Methods: The project was performed with 72 male Wistar rats with an average weight of 200-250 g. The rats were randomly assigned to eight groups. Tramadol was administered intraperitoneally at an initial dose of 25 mg/kg/day. On the 14th day, tramadol was injected at 75 mg/kg, either alone or together with naloxone, diazepam, and quercetin (acute and chronic) individually or in combination.
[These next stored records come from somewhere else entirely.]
-- ==== Sys2Proof/Machine/Dispatch.lean ====
section
/-! DEFINITION. The effect of a command on everything but the queue: one arm per constructor, each a call of its meaning. -/
namespace Sys2Proof.Machine
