-- ==== Sys2Proof/Safety.lean ====
section
/-! DEFINITION. What the statements say of a command: that it is performed, what it writes and what it leaves as it was. -/
namespace Sys2Proof.Machine

/-- The machine answers a next state, of which `P` holds. -/
def Performs (o : Out) (P : State → Prop) : Prop := ∃ t, o = .next t ∧ P t

/-- `t` is `s` but for the performance-counter collector, the free values taken and the registers of page 6, the collector's. -/
def CountOnly (s t : State) : Prop :=
  { t with pmc := s.pmc, regs := s.regs, free := s.free } = s
  ∧ ∀ page off, page ≠ 6 → off < 0x1000 → rget t page off = rget s page off

/-- The instruction `w` of slot `g` of core `p` is about to take effect as `i` says: its group can issue, its issue set is chosen and
its word fetched (R73, R76, R148, R152), the word is legal (R147) and no scalar register of the group is found faulty (Table 03-4). -/
def Issued (s : State) (p g : Nat) (w : InsnWord) (legal : Group → InsnWord → Bool) (i : Iss) : Prop :=
  p < 36 ∧ g < 48 ∧ prepare s p g w = .go i ∧ legal i.gr w = true ∧ w.flaw ≠ .register

/-- The group's record is `x` in `t`, every other group, all of memory and every register outside page 6 are as in `s`, and the threads
of the issue set, and no others, have moved on to the next instruction. -/
def Moved (s t : State) (i : Iss) (x : Group) : Prop :=
  CountOnly (setGroup s i.p i.g x) t
  ∧ (∀ l, l < 32 → pcGet x l = if i.set.getLsbD l then i.pc + 8 else pcGet i.gr l)
  ∧ x.cb = i.gr.cb ∧ x.cvg = i.gr.cvg ∧ x.exited = i.gr.exited

/-- The instruction writes `v` into s[d], unless d is 0 or no thread participates (R67, R78), and nothing else. -/
def WritesScalar (o : Out) (s : State) (i : Iss) (d : Nat) (v : W64) : Prop :=
  Performs o fun t => ∃ x, Moved s t i x ∧ x.v = i.gr.v ∧ x.p = i.gr.p ∧ x.flags = i.gr.flags ∧ x.frm = i.gr.frm
    ∧ ∀ r, sGet x r = if r = d ∧ r ≠ 0 ∧ i.part ≠ 0 then v else sGet i.gr r

/-- The instruction writes bit l of `v` into p[d] of each participating lane l, unless d is 0 (R71, R156), and nothing else. -/
def WritesPredicate (o : Out) (s : State) (i : Iss) (d : Nat) (v : Mask) : Prop :=
  Performs o fun t => ∃ x, Moved s t i x ∧ x.v = i.gr.v ∧ x.s = i.gr.s ∧ x.flags = i.gr.flags ∧ x.frm = i.gr.frm
    ∧ ∀ r, pGet x r = if r = d ∧ r ≠ 0 then (pGet i.gr r &&& ~~~ i.part) ||| (v &&& i.part) else pGet i.gr r

/-- The instruction writes `v l` into v[d] of each participating lane l and sets the sticky flags `f l` there, and nothing else. -/
def WritesVector (o : Out) (s : State) (i : Iss) (d : Nat) (v : Nat → W64) (f : Nat → Flags) : Prop :=
  Performs o fun t => ∃ x, Moved s t i x ∧ x.s = i.gr.s ∧ x.p = i.gr.p ∧ x.frm = i.gr.frm
    ∧ (∀ r l, l < 32 → vGet x r l = if r = d ∧ i.part.getLsbD l then v l else vGet i.gr r l)
    ∧ (∀ l, l < 32 → flagsGet x l = if i.part.getLsbD l then flagsGet i.gr l ||| f l else flagsGet i.gr l)

/-- The elements 0, 1, … of a register of TYPE `ty` (Table 05-4), and the flags that they raise together. -/
def laneValue (ty : Nat) (f : Nat → Nat × Flags) : W64 := pack (typeWidth ty) ((List.range (typeCount ty)).map fun e => (f e).1)
def laneFlags (ty : Nat) (f : Nat → Nat × Flags) : Flags := allFlags ((List.range (typeCount ty)).map f)

/-- The instruction writes element e of lane l of v[d] with `f l e`, in every participating lane, and sets the flags raised. -/
def WritesElements (o : Out) (s : State) (i : Iss) (f : Nat → Nat → Nat × Flags) : Prop :=
  WritesVector o s i i.w.d.toNat (fun l => laneValue (mTYPE i.w) (f l)) (fun l => laneFlags (mTYPE i.w) (f l))

/-- The instruction writes `v l` into bit l of p[d] for each participating lane l, unless d is 0, and sets the flags `f l` there. -/
def WritesLanePredicate (o : Out) (s : State) (i : Iss) (d : Nat) (v : Nat → Bool) (f : Nat → Flags) : Prop :=
  Performs o fun t => ∃ x, Moved s t i x ∧ x.v = i.gr.v ∧ x.s = i.gr.s ∧ x.frm = i.gr.frm
    ∧ (∀ r l, l < 32 → (pGet x r).getLsbD l = if r = d ∧ r ≠ 0 ∧ i.part.getLsbD l then v l else (pGet i.gr r).getLsbD l)
    ∧ (∀ l, l < 32 → flagsGet x l = if i.part.getLsbD l then flagsGet i.gr l ||| f l else flagsGet i.gr l)

/-- The comparison writes `r l e` and sets the flags `f l e` as R158 says: every bit of element e of v[d] with PDST = 0; with PDST = 1
into p[d] the outcome of element ELEM, or with ELEM 8 whether all elements, with 9 whether any element of the lane compares true. -/
def WritesComparison (o : Out) (s : State) (i : Iss) (r : Nat → Nat → Bool) (f : Nat → Nat → Flags) : Prop :=
  let ty := mTYPE i.w
  let es := List.range (typeCount ty)
  if mPDST i.w = false then
    WritesVector o s i i.w.d.toNat (fun l => laneValue ty fun e => (if r l e then 2 ^ typeWidth ty - 1 else 0, 0))
      (fun l => laneFlags ty fun e => (0, f l e))
  else if mELEM i.w < 8 then WritesLanePredicate o s i i.w.d.toNat (fun l => r l (mELEM i.w)) (fun l => f l (mELEM i.w))
  else WritesLanePredicate o s i i.w.d.toNat (fun l => if mELEM i.w = 8 then es.all (r l) else es.any (r l))
    (fun l => laneFlags ty fun e => (0, f l e))

/-- The instruction leaves the registers of its group as they are, moves its threads on, and leaves `s` otherwise. -/
def Leaves (o : Out) (s : State) (i : Iss) : Prop :=
  Performs o fun t => ∃ x, Moved s t i x ∧ x.s = i.gr.s ∧ x.v = i.gr.v ∧ x.p = i.gr.p ∧ x.flags = i.gr.flags ∧ x.frm = i.gr.frm

/-- The group waits in block `b`, its registers and program counters as they are; its time-out of `tmo` µs runs, if `tmo` is not 0 (R190). -/
def Blocks (o : Out) (s : State) (i : Iss) (b : Block) (tmo : Nat) : Prop :=
  Performs o fun t => ∃ x, CountOnly (setGroup s i.p i.g x) t ∧ x.block = b
    ∧ x.deadline = (if tmo = 0 then none else some (s.now + tmo * 1000))
    ∧ x.s = i.gr.s ∧ x.v = i.gr.v ∧ x.p = i.gr.p ∧ x.flags = i.gr.flags ∧ x.frm = i.gr.frm ∧ x.pc = i.gr.pc ∧ x.exited = i.gr.exited

/-- Every access of the instruction passes its checks, and lane t's goes to `spot t` (R99, R166); a scalar access is that of lane 0. -/
def Passes (i : Iss) (s : State) (scalar : Bool) (perm : Perm) (spot : Nat → Spot) : Prop :=
  i.part ≠ 0 ∧ (mSPACE i.w = true ∨ 32 ≤ groupTagsFree s i.p)
  ∧ ∀ t ∈ (if scalar then [0] else lanesOf i.part),
      hostAop (if perm = .rw then mAOP i.w else 0) (look i s perm (accessVa i scalar t)) = .ok (spot t)

/-- Nothing holds up a release of the group: the buffer is empty and, for SYSTEM scope, its Spoke writes are acknowledged (R93). -/
def NothingPending (s : State) (p g : Nat) (system : Bool) : Prop :=
  (coreOf s p).merge = [] ∧ (system = true → ∀ r ∈ s.remotes, ¬ (r.core = p ∧ r.slot = g ∧ r.kind = 1))

/-- Slot g of core p takes the exception of `cause` (R99-R102): none being held, the record is held with the slot, the cause, the program
counter, the address and the threads; the group is gone, its job has ended with a fault of that cause, and its context is LOST. -/
def Excepts (o : Out) (s : State) (p g cause : Nat) (pc addr : W64) (mask : Mask) : Prop :=
  ∀ gr x c, groupOf s p g = some gr → jobOf s gr.job = some x → x.phase = .running → ctxOf s x.ctx = some c → c.state = .live →
    stageOf s x.ctx = none → infoHeld s (pgCore p) 0x110 = false →
    Performs o fun t => rget t (pgCore p) 0x110 = BitVec.ofNat 32 (2 ^ 31 + g * 2 ^ 24 + cause * 2 ^ 16)
      ∧ (coreOf t p).fltPc = pc.setWidth 48 ∧ (coreOf t p).fltAddr = addr ∧ (coreOf t p).fltMask = mask
      ∧ groupOf t p g = none ∧ ctxOf t x.ctx = some { c with state := .lost }
      ∧ ∃ y, jobOf t gr.job = some y ∧ y.words = x.words ∧ y.phase = .ended 1 (BitVec.ofNat 8 cause)

/-- The load `l` of slot g of core p, which lacks the `n` bytes at `addr` alone and waits for them with its lanes `l.addrs`, completes with
the bytes `bs`: each lane that accesses `addr` reads them, extended, and the group goes on. -/
def Completes (o : Out) (s : State) (p g : Nat) (gr : Group) (l : PendLoad) (addr : Nat) (bs : List Byte) : Prop :=
  gr.block = .load l → l.missing = [addr] → l.atomic = false → l.scalar = false → (l.addrs.map (·.1)).Nodup →
    (∀ a ∈ l.addrs, a.1 < 32) → (∀ k < mSIZE l.w, mergeByte (coreOf s p) (addr + k) = none ∧ nearByte (coreOf s p) (addr + k) = none) →
    Performs o fun t => ∃ x, groupOf t p g = some x ∧ x.block = .none ∧ x.pc = gr.pc ∧ x.s = gr.s ∧ x.p = gr.p
      ∧ ∀ a ∈ l.addrs, a.2 = addr → vGet x l.w.d.toNat a.1 = extend (mSX l.w) (mSIZE l.w) (leNat bs)

/-- The packet `pk` of `slots` slots is sent over link n: the replay buffer keeps its flit and the credits of its channel are spent (R413-R415). -/
def Sends (s t : State) (n slots : Nat) (pk : RemotePacket) : Prop :=
  let l := linkOf s n
  let u := linkOf t n
  u.replay = l.replay ++ [(l.nextSeq, pk)] ∧ u.nextSeq = (l.nextSeq + 1) % 4096 ∧ u.waiting = l.waiting ∧ u.state = l.state
  ∧ u.crReq = (if pk.vc = 0 then l.crReq - slots else l.crReq) ∧ u.crRsp = (if pk.vc = 1 then l.crRsp - slots else l.crRsp)

/-- Link n can send a packet of `slots` slots over virtual channel `vc` at once. -/
def CanSend (s : State) (n slots vc : Nat) : Prop :=
  let l := linkOf s n
  l.waiting = [] ∧ l.replay.length < 256 ∧ ctrSpent l = false ∧ slots ≤ (if vc = 0 then l.crReq else if vc = 1 then l.crRsp else l.crCtl)

/-- Fragan may perform the front command `w`, of operation code `op`, of function vi's Hub queue: no reset, disable or backlog of replies holds it
up, it is allowed to the function and in minimal mode, and no reserved bit of it is set (R302-R304, R483, R554). -/
def HubFront (s : State) (vi op : Nat) (pf : Bool) (masks : List Nat) (w : List W64) (rest : List (List W64)) : Prop :=
  vi < 64 ∧ (viOf s vi).cmds = w :: rest ∧ (viOf s vi).resetBusy = false ∧ (viOf s vi).disabled = false ∧ (viOf s vi).replies.length < 16
  ∧ bits (w.getD 0 0) 63 56 = op ∧ (s.boot.minimal = true → op = 0x30 ∨ op = 0x33) ∧ (pf = true → vi = 0) ∧ fieldsOk masks w = true

/-- The reply to a command: REQ, its status and its three result words (R302). -/
def replyWords (w : List W64) (status : Nat) (rs : List W64) : List W64 :=
  [BitVec.ofNat 64 ((cmdReq w).toNat + status * 2 ^ 32), rs.getD 0 0, rs.getD 1 0, rs.getD 2 0]

/-- The command leaves the queue of function vi, its reply joins the unread ones, and `P` holds of the state. -/
def Replies (o : Out) (s : State) (vi : Nat) (w : List W64) (rest : List (List W64)) (status : Nat) (rs : List W64) (P : State → Prop) : Prop :=
  Performs o fun t => (viOf t vi).cmds = rest ∧ (viOf t vi).replies = (viOf s vi).replies ++ [replyWords w status rs] ∧ P t

/-- A refused command changes nothing but its function's queue and replies (R304), and takes at most a free value. -/
def Refuses (o : Out) (s : State) (vi : Nat) (w : List W64) (rest : List (List W64)) (status : Nat) : Prop :=
  Replies o s vi w rest status [] fun t => { t with vis := s.vis, free := s.free } = s ∧ ∀ n, n ≠ vi → viOf t n = viOf s n

/-- `t` is the device after a reset with BOOT_CAUSE `cause` (R8, R227, R470, R541): volatile state and keys are gone, HBM reads as after power-on,
and fuses, flash, the health store's ring and state copies, the host's memory and the waiting commands are as in `s`. -/
def ResetFrom (s t : State) (cause : Nat) : Prop :=
  t.regs = [] ∧ t.contexts = [] ∧ t.queues = [] ∧ t.jobs = [] ∧ t.fences = [] ∧ t.cores = [] ∧ t.links = [] ∧ t.domains = [] ∧ t.parts = []
  ∧ t.keys = 0 ∧ t.trained = 0 ∧ t.boot.cause = cause ∧ t.boot.started = false ∧ t.boot.up = false ∧ t.boot.fuses = s.boot.fuses
  ∧ t.boot.slotA = s.boot.slotA ∧ t.boot.slotB = s.boot.slotB ∧ t.boot.dir0 = s.boot.dir0 ∧ t.boot.dir1 = s.boot.dir1 ∧ t.boot.fails = s.boot.fails
  ∧ t.rel.hsRing = s.rel.hsRing ∧ t.rel.copyA = s.rel.copyA ∧ t.rel.copyB = s.rel.copyB ∧ t.pending = s.pending
  ∧ ∀ a, memByte t a = if isHost a = true then memByte s a else 0

/-- The bytes land at the physical addresses `pas`, and every other byte of memory is as it was. -/
def Lands (s t : State) (pas : List Nat) (bs : List Byte) : Prop :=
  (∀ i a, pas[i]? = some a → memByte t a = bs.getD i 0) ∧ ∀ a, a ∉ pas → memByte t a = memByte s a

/-- The path reaches the register in full and may write it (Table 19-2). -/
def Reaches (s : State) (path : Path) (page off : Nat) : Prop := reach s path page off true true = .full page

end Sys2Proof.Machine
end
The rats were monitored for 6 h on the last day, and the number, the duration, and the severity of seizures (using the criteria of Racine) were measured over a 6-h observation period. The sedation level was also assessed based on a 4-point criterion, ranging from 0 to 3. Data were analyzed in SPSS software using Kruskal-Wallis, Chi-square, regression analysis, and generalized estimating equation (GEE) tests. The significance level was set at P < 0.05.
Results: The naloxone-diazepam combination reduced the number, severity, and cumulative duration of seizures compared to tramadol use alone and reduced the number of higher-intensity seizures (level 3, 4) to a greater extent than other treatments. Naloxone alone reduced the number and duration of seizures but increased the number of mild seizures (level 2). Diazepam decreased the severity and duration of seizures. However, it increased the number of mild seizures (level 2). In comparison with the tramadol alone group, the acute quercetin group exhibited higher numbers of mild (level 2) and moderate (level 3) seizures. Chronic quercetin administration significantly increased the number of mild seizures. In the GEE model, all groups had higher sedation levels than the saline only group (P < 0.001). None of the protocols had a significant effect on sedation levels compared to the tramadol group.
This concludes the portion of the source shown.